Thus we see that in racist South Africa, since the national aspect is not "secondary" or mere form, the chief mobilising factor for the African people is their response to national and racist oppression. Proceeding from this the ANC and SACP are deeply involved in stimulating and injecting a greater depth and content to the national confidence, assertiveness and pride of the African people.

As Lenin taught us, we should never underestimate the psychological factor in the national question. From its founding in 1921 the SACP has grappled with this problem. In the formative years there had been a tendency to over-estimate the role of the white workers in the class struggle due to the fact that the white workers at the time constituted the bulk of the industrial working force, that it was well organised and engaged in militant strike actions, whereas the African working class was an emerging social force and the ANC was still in the process of becoming the leading and dynamic spokesman of the African people as a whole.

Following the Sixth Congress of the Comintern, which was attended also by a delegation of our party, the correct general line was first formulated in detail. The 1928 resolution of the Comintern's Executive Committee unequivocally called for the national liberation of the African people, which was clearly reflected in the native republic slogan. Some time later this line became clearer as the Communist Party of South Africa adapted it to meet the specific situation which confronted it at different historical periods, overcame the dangers of sectarianism and reached its fullest expression in the party programme adopted in 1962. In our search we were greatly assisted by the Communist International and the accumulated experience of the world revolutionary forces, in particular of the Great October Revolution.

On the basis of national and international experience, the programme of the SACP characterises South Africa as "colonialism of a special type". That is, that within one single geographical entity we have "two South Africas". One is "white South Africa" which has all the main features of state-monopoly capitalism, and the other "non-white South Africa" in which we have some of the main features of a colonial type of life, administration and rule. Proceeding from this the SACP came to the following conclusion: "As its immediate and foremost task, the South African Communist Party works for a united front of national liberation. It strives to unite all sections and classes of oppressed and democratic people for a national-democratic revolution to destroy white domination. The main content of this revolution will be the national liberation of the African people... The destruction of colonialism and the winning of national freedom is the essential condition and the key for future advance to the supreme aim of the Communist Party: the establishment of a socialist South Africa, laying the foundation of a classless, communist society."(3)

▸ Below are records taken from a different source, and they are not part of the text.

-- ==== Sys2Proof/Machine/Flags.lean ====
section
/-! DEFINITION. The hardware has no flags, condition codes or predicates (spec/10_state.md R28): `slt` writes its 0 or 1
into a general register and `beq` compares two registers directly. This file holds those two comparisons, the last two of
the six ALU functions of spec/43_alu_rtype.md R138. -/

namespace Sys2Proof.Machine

/-- ALU signed less-than: the exact comparison of two `s32` values, as 1 or 0 (R143). -/
def aluSlt (a b : Word) : Word := if a.toInt < b.toInt then 1#32 else 0#32

/-- ALU equality of two `s32` values, the condition of `beq` (R153). -/
def aluEq (a b : Word) : Bool := decide (a.toInt = b.toInt)

end Sys2Proof.Machine
end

In South Africa the victory of the national-liberation revolution is inextricably linked with the destruction of that socio-economic system which nourishes and sustains racism and apartheid. To skip the objective, historically determined stage of the national-democratic revolution is a recipe for disaster. On the other hand, due to the objective level of economic development and the long militant record of struggle of the SACP and ANC, South Africa also has the well-organised, disciplined "grave diggers" of capitalism. This is above all the Black working class, concentrated mostly in the mines, industries, factories and docks, which has consistently shown in practice that it is the most powerful adversary of racism and the main social force for change. Its revolutionary potentialities tend objectively to grow in a period in which racist South Africa is increasingly bogged down in the deepest socio-economic crisis in its history. It is marked by a drop in industrial production, raging inflation, and widespread unemployment among the Black population (2 million). Even if the condition of some sectors of the economy does improve, there is every indication that in 1976 the economy will not be able to cope with the upheavals. As the crisis intensifies, the international isolation of the racists increases, and the political and armed struggle against the regime mounts, there is a gradual maturing of the revolutionary situation.

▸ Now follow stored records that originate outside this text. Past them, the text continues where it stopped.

-- ==== Sys2Proof/Certificates/Slice0/Obligations.lean ====
section
/-! DEFINITION. The statements for the provers. Each docstring names the rule or the spec's decision it formalises. A
statement whose docstring names a decision D<n> of spec/92_eei_decisions.md, a passage the spec marks as derived, or an
entry of notes/assumptions rests on that choice, not on a rule of the source. -/

namespace Sys2Proof.Machine

/-! ### The step as the spec's pseudocode writes it (spec/42_engine_cycle.md R131)

A second writing of the step, on numbers only, for `StepMatchesPseudocode`. -/

/-- `W[hi:lo]` as a number (spec/00_scope.md R13). -/
def Pseudo.bits (w : Word) (hi lo : Nat) : Nat := w.toNat / 2 ^ lo % 2 ^ (hi - lo + 1)

/-- `x[i]` as an `s32` (R16). -/
def Pseudo.x (s : State) (i : Nat) : Int := (s.readReg (BitVec.ofNat 5 i)).toInt

/-- `x[i] <- v`, storing `wrap32(v)` (R16). -/
def Pseudo.setX (s : State) (i : Nat) (v : Int) : State := s.writeReg (BitVec.ofNat 5 i) (BitVec.ofInt 32 v)

/-- `sext_16` (R15). -/
def Pseudo.sext (f : Nat) : Int := if f < 2 ^ 15 then (f : Int) else (f : Int) - 2 ^ 16

/-- `raise E(idx, info)` (R168). -/
def Pseudo.raise (s : State) (e : ErrorKind) (idx : Word) (info : Int) : State := { s with status := .fault e idx info }

/-- Execute and Write-back of R131, on the state after Fetch, with the decoded fields as numbers. -/
def Pseudo.execute (s : State) (idx w : Word) (opcode rs rt rd funct imm : Nat) : State :=
  if opcode = 0 then
    if funct = 32 then Pseudo.setX s rd (Pseudo.x s rs + Pseudo.x s rt)
    else if funct = 34 then Pseudo.setX s rd (Pseudo.x s rs - Pseudo.x s rt)
    else if funct = 36 then
      s.writeReg (BitVec.ofNat 5 rd) (s.readReg (BitVec.ofNat 5 rs) &&& s.readReg (BitVec.ofNat 5 rt))
    else if funct = 37 then
      s.writeReg (BitVec.ofNat 5 rd) (s.readReg (BitVec.ofNat 5 rs) ||| s.readReg (BitVec.ofNat 5 rt))
    else if funct = 42 then Pseudo.setX s rd (if Pseudo.x s rs < Pseudo.x s rt then 1 else 0)
    else Pseudo.raise s .unsupportedOperation idx w.toNat
  else if opcode = 8 then Pseudo.setX s rt (Pseudo.x s rs + Pseudo.sext imm)
  else if opcode = 35 then
    if Pseudo.x s rs + Pseudo.sext imm < 0 ∨ (s.params.memWords : Int) ≤ Pseudo.x s rs + Pseudo.sext imm then
      Pseudo.raise s .memoryOutOfBounds idx (Pseudo.x s rs + Pseudo.sext imm)
    else Pseudo.setX s rt (Memory.read s.dmem (Pseudo.x s rs + Pseudo.sext imm).toNat).toInt
  else if opcode = 43 then
    if Pseudo.x s rs + Pseudo.sext imm < 0 ∨ (s.params.memWords : Int) ≤ Pseudo.x s rs + Pseudo.sext imm then
      Pseudo.raise s .memoryOutOfBounds idx (Pseudo.x s rs + Pseudo.sext imm)
    else
      { s with
        dmem := Memory.write s.dmem (Pseudo.x s rs + Pseudo.sext imm).toNat (BitVec.ofInt 32 (Pseudo.x s rt)) }
  else if opcode = 4 then
    if Pseudo.x s rs = Pseudo.x s rt then { s with pc := BitVec.ofInt 32 ((s.pc.toNat : Int) + Pseudo.sext imm) } else s
  else Pseudo.raise s .unsupportedOperation idx w.toNat

/-- One step of R131 from a state with `STATUS.state = RUN`. -/
def Pseudo.step (s : State) : State :=
  if s.imem.length ≤ s.pc.toNat then { s with status := .halt }
  else
    Pseudo.execute { s with pc := BitVec.ofInt 32 ((s.pc.toNat : Int) + 1) } s.pc (s.imem.getD s.pc.toNat 0#32)
      (Pseudo.bits (s.imem.getD s.pc.toNat 0#32) 31 26) (Pseudo.bits (s.imem.getD s.pc.toNat 0#32) 25 21)
      (Pseudo.bits (s.imem.getD s.pc.toNat 0#32) 20 16) (Pseudo.bits (s.imem.getD s.pc.toNat 0#32) 15 11)
      (Pseudo.bits (s.imem.getD s.pc.toNat 0#32) 5 0) (Pseudo.bits (s.imem.getD s.pc.toNat 0#32) 15 0)

/-! ### Names the statements use -/

/-- Nothing changes but `STATUS`, which becomes (FAULT, cause, index of the fetched instruction, info) (R133, R168). -/
def RaisedOnly (cause : ErrorKind) (info : Int) (s t : State) : Prop :=
  t = { s with status := .fault cause (s.pc - 1#32) info }

/-- The twelve mnemonics as the text writes them (R65). -/
def mnemonicTexts : List Text :=
  ["add".toList, "sub".toList, "and".toList, "or".toList, "slt".toList, "nor".toList] ++
  ["addi".toList, "lw".toList, "sw".toList, "beq".toList, "bne".toList, "j".toList]

/-- Two label maps give a branch at `i` and at `i'` the same distance to every label (R95). -/
def SameDistances (la la' : List (Text × Nat)) (i i' : Nat) : Prop :=
  ∀ name, (lookupLabel la name).map (fun l => branchOffset i l) = (lookupLabel la' name).map (fun l => branchOffset i' l)

/-- A line whose immediate or branch offset is `v` encodes to the word `n`, given as a number, where `v` fits 16 bits or nothing
is checked, and raises `ParseError` where it does not fit and `IMM_OVERFLOW` is `refuse` (R115; U1 of
spec/93_implementation_defined.md). -/
def EncodesTo (o : ImmOverflow) (line : Text) (ds : List (Text × Word)) (la : List (Text × Nat)) (index : Nat)
    (v n : Int) : Prop :=
  (o = .truncate ∨ (-(2 ^ 15) ≤ v ∧ v ≤ 2 ^ 15 - 1) →
    ∃ w, encodeLine o line ds la index = .ok w ∧ (w.toNat : Int) = n) ∧
  (o = .refuse → ¬ (-(2 ^ 15) ≤ v ∧ v ≤ 2 ^ 15 - 1) → encodeLine o line ds la index = .error .parseError)

/-- Operand texts joined by commas (R101). -/
def joinCommas : List Text → Text
  | [] => []
  | [t] => t
  | t :: rest => t ++ ',' :: joinCommas rest

/-- All of the text is white space. -/
def AllSpace (t : Text) : Prop := ∀ c ∈ t, isSpace c = true

/-- A separator of a data line: white space or a comma (R85). -/
def isSeparator (c : Char) : Bool := isSpace c || c == ','

/-- A token of a data line: not empty, no separator in it (R85). -/
def IsToken (t : Text) : Prop := t ≠ [] ∧ ∀ c ∈ t, isSeparator c = false

/-- The two states differ in the load-time tables only (R36). -/
def SameEngineState (s t : State) : Prop :=
  t.params = s.params ∧ t.regs = s.regs ∧ t.pc = s.pc ∧ t.dmem = s.dmem ∧ t.status = s.status ∧ t.imem = s.imem

end Sys2Proof.Machine

open Sys2Proof Sys2Proof.Machine

/-! ### Encoding and decoding -/

/-- Decoding the word of an instruction gives the instruction back, with every field at every value (R71, which the
spec derives; here for a non-zero `shamt` too). -/
def Obligations.DecodeOfEncode : Prop := ∀ i : Instr, decode (encode i) = .ok i

/-- A word that decodes is the word of its instruction: no bit of it is lost (R57 to R60, R66). -/
def Obligations.EncodeOfDecode : Prop := ∀ (w : Word) (i : Instr), decode w = .ok i → encode i = w

/-- A word belongs to a row exactly when its masked bits are the row's (R66, decision D26, and opcode_table.json; the codes
of `nor`, `bne`, `j` are from general knowledge, notes/assumptions/3.md). So no two rows overlap, every other word is of no
row, and `shamt` takes no part. -/
def Obligations.RowSelectedByMask : Prop :=
  ∀ (w : Word) (m : Mnemonic), (∃ i, decode w = .ok i ∧ i.mnemonic = m) ↔ w &&& m.mask = m.pattern

/-- R60: the seven fields of every word, as numbers. -/
def Obligations.FieldsOfEveryWord : Prop :=
  ∀ w : Word,
    (Fields.ofWord w).opcode.toNat = w.toNat / 2 ^ 26 ∧
    (Fields.ofWord w).rs.toNat = w.toNat / 2 ^ 21 % 32 ∧
    (Fields.ofWord w).rt.toNat = w.toNat / 2 ^ 16 % 32 ∧
    (Fields.ofWord w).rd.toNat = w.toNat / 2 ^ 11 % 32 ∧
    (Fields.ofWord w).shamt.toNat = w.toNat / 2 ^ 6 % 32 ∧
    (Fields.ofWord w).funct.toNat = w.toNat % 2 ^ 6 ∧
    (Fields.ofWord w).imm.toNat = w.toNat % 2 ^ 16

/-- Words written out from the encodings of spec/30_encoding.md R65 decode to the instructions they stand for, one of each
format and family. -/
def Obligations.WordsOfTheSpecDecode : Prop :=
  decode 0b00000001000010010101000000100000 = .ok (.add 10 8 9 0) ∧
  decode 0b00000001010010110100111111100010 = .ok (.sub 9 10 11 31) ∧
  decode 0b10001101001010001111111111111111 = .ok (.lw 8 9 0xFFFF) ∧
  decode 0b10101110000101000000000000000001 = .ok (.sw 20 16 1) ∧
  decode 0b00010000000010000000000000000011 = .ok (.beq 8 0 3) ∧
  decode 0b00001000000000000000000000000101 = .ok (.j 5) ∧
  decode 0 = .error (.unknownFunct 0) ∧
  decode 0xFFFFFFFF = .error (.unknownOpcode 63)

/-- R106: the packed word of an R-format instruction. -/
def Obligations.PackedRFormatWord : Prop :=
  ∀ (op : ROp) (rd rs rt : RegIdx) (index : Nat),
    (encode ((AsmInstr.r op rd rs rt).toInstr index)).toNat =
      0 * 2 ^ 26 + rs.toNat * 2 ^ 21 + rt.toNat * 2 ^ 16 + rd.toNat * 2 ^ 11 + 0 * 2 ^ 6 + op.funct.toNat

/-- R114: the packed word of `addi`, `lw`, `sw`, for every integer `v`. -/
def Obligations.PackedIFormatWord : Prop :=
  ∀ (op : IOp) (rt rs : RegIdx) (v : Int) (index : Nat),
    ((encode ((AsmInstr.i op rt rs v).toInstr index)).toNat : Int) =
      op.opcode.toNat * 2 ^ 26 + rs.toNat * 2 ^ 21 + rt.toNat * 2 ^ 16 + v % 2 ^ 16

/-- R108: the packed word of a branch at `index` to a label at `target`, for every distance. -/
def Obligations.PackedBranchWord : Prop :=
  ∀ (op : BOp) (rt rs : RegIdx) (target index : Nat),
    ((encode ((AsmInstr.b op rt rs target).toInstr index)).toNat : Int) =
      op.opcode.toNat * 2 ^ 26 + rs.toNat * 2 ^ 21 + rt.toNat * 2 ^ 16 +
        ((target : Int) - ((index : Int) + 1)) % 2 ^ 16

/-- The packed word of `j` to a label at `target`, for every label index (R111; the low 26 bits are the spec's decision D12,
the opcode 2 is from general knowledge, notes/assumptions/3.md). -/
def Obligations.PackedJumpWord : Prop :=
  ∀ target index : Nat, (encode ((AsmInstr.j target).toInstr index)).toNat = 2 * 2 ^ 26 + target % 2 ^ 26

/-! ### Registers -/

/-- R21 and R128: register 0 reads 0, after every instruction too, and discards writes; every other register holds what was
last written to it, and a write changes that register alone. -/
def Obligations.RegisterZeroIsHardwired : Prop :=
  ∀ (s : State) (i : RegIdx) (v : Word),
    s.readReg 0#5 = 0#32 ∧ s.writeReg 0#5 v = s ∧ (i ≠ 0#5 → (s.writeReg i v).readReg i = v) ∧
    OnlyRegister i s (s.writeReg i v) ∧
    ∀ (ins : Instr) (t : State), exec ins s = .next t → t.readReg 0#5 = 0#32 ∧ t.regs[0] = s.regs[0]

/-! ### R-format instructions -/

/-- `add` completes for every state and operands and writes the `s32` congruent to the sum of the sources modulo 2^32, and
nothing else (R139; the wrap is the spec's decision D5). -/
def Obligations.AddWritesWrappedSum : Prop :=
  ∀ (s : State) (rd rs rt : RegIdx) (shamt : BitVec 5),
    ∃ t, exec (.add rd rs rt shamt) s = .next t ∧
      (rd ≠ 0#5 → (t.readReg rd).toInt = Int.bmod ((s.readReg rs).toInt + (s.readReg rt).toInt) (2 ^ 32)) ∧
      (rd = 0#5 → t = s) ∧ OnlyRegister rd s t

/-- `sub` completes for every state and operands and writes the `s32` congruent to `x[rs] - x[rt]` modulo 2^32, and nothing
else (R140; the wrap is the spec's decision D5). -/
def Obligations.SubWritesWrappedDifference : Prop :=
  ∀ (s : State) (rd rs rt : RegIdx) (shamt : BitVec 5),
    ∃ t, exec (.sub rd rs rt shamt) s = .next t ∧
      (rd ≠ 0#5 → (t.readReg rd).toInt = Int.bmod ((s.readReg rs).toInt - (s.readReg rt).toInt) (2 ^ 32)) ∧
      (rd = 0#5 → t = s) ∧ OnlyRegister rd s t

/-- R141, with its encoding: `and` writes, bit by bit, the and of its sources, and nothing else. -/
def Obligations.AndWritesBitwiseAnd : Prop :=
  ∀ (s : State) (rd rs rt : RegIdx) (shamt : BitVec 5),
    decode (0b000000#6 ++ rs ++ rt ++ rd ++ shamt ++ 0b100100#6) = .ok (.and rd rs rt shamt) ∧
    ∃ t, exec (.and rd rs rt shamt) s = .next t ∧
      (rd ≠ 0#5 → ∀ k, (t.readReg rd).getLsbD k = ((s.readReg rs).getLsbD k && (s.readReg rt).getLsbD k)) ∧
      (rd = 0#5 → t = s) ∧ OnlyRegister rd s t

/-- R142, with its encoding: `or` writes, bit by bit, the or of its sources, and nothing else. -/
def Obligations.OrWritesBitwiseOr : Prop :=
  ∀ (s : State) (rd rs rt : RegIdx) (shamt : BitVec 5),
    decode (0b000000#6 ++ rs ++ rt ++ rd ++ shamt ++ 0b100101#6) = .ok (.or rd rs rt shamt) ∧
    ∃ t, exec (.or rd rs rt shamt) s = .next t ∧
      (rd ≠ 0#5 → ∀ k, (t.readReg rd).getLsbD k = ((s.readReg rs).getLsbD k || (s.readReg rt).getLsbD k)) ∧
      (rd = 0#5 → t = s) ∧ OnlyRegister rd s t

The South African Communist Party and the African National Congress have always been clearly aware that the revolutionary struggle to smash the evil and barbarous regime in South Africa is a complex, exceptionally difficult and contradictory process. Having exhausted the potential of non-violent struggle, during which the enemy never scrupled to use brute force, the SACP and ANC decided in 1961 to launch armed revolutionary struggle. The correctness of this decision was confirmed by the events in Soweto and more recently, in October i977, by the banning of 18 organisations, all of which had advocated a peaceful road. The latter action demonstrated even to the most blinkered that the racist regime is not prepared to tolerate even moderate criticisms and actions. Armed struggle has become the most significant factor in the revolutionary struggle, but we have to become even more professional in acquiring the necessary skills to combine different forms of struggle, armed and unarmed, legal and illegal, and mass militant actions.

Even though the South African ruling class was badly shaken by the Soweto and other events connected with it, the enemy and its repressive State apparatus have not reached the point of disruption and dislocation. The enemy still retains great reserves of power and resources, and is able, albeit with ferocious brutality, to act in a cohesive manner and so limit the spread of militant actions. It is also important to recognise that the ferment of revolt was not nationwide, as the rural areas were not as deeply affected.

Furthermore it is a fact that the Soweto events could not be transformed into an all-embracing armed uprising. These events were not an end in themselves but form a crucial part of the process to heighten the political consciousness of the masses and the preparedness of well-organised, mobile underground structures and units for offensive and defensive political and armed actions.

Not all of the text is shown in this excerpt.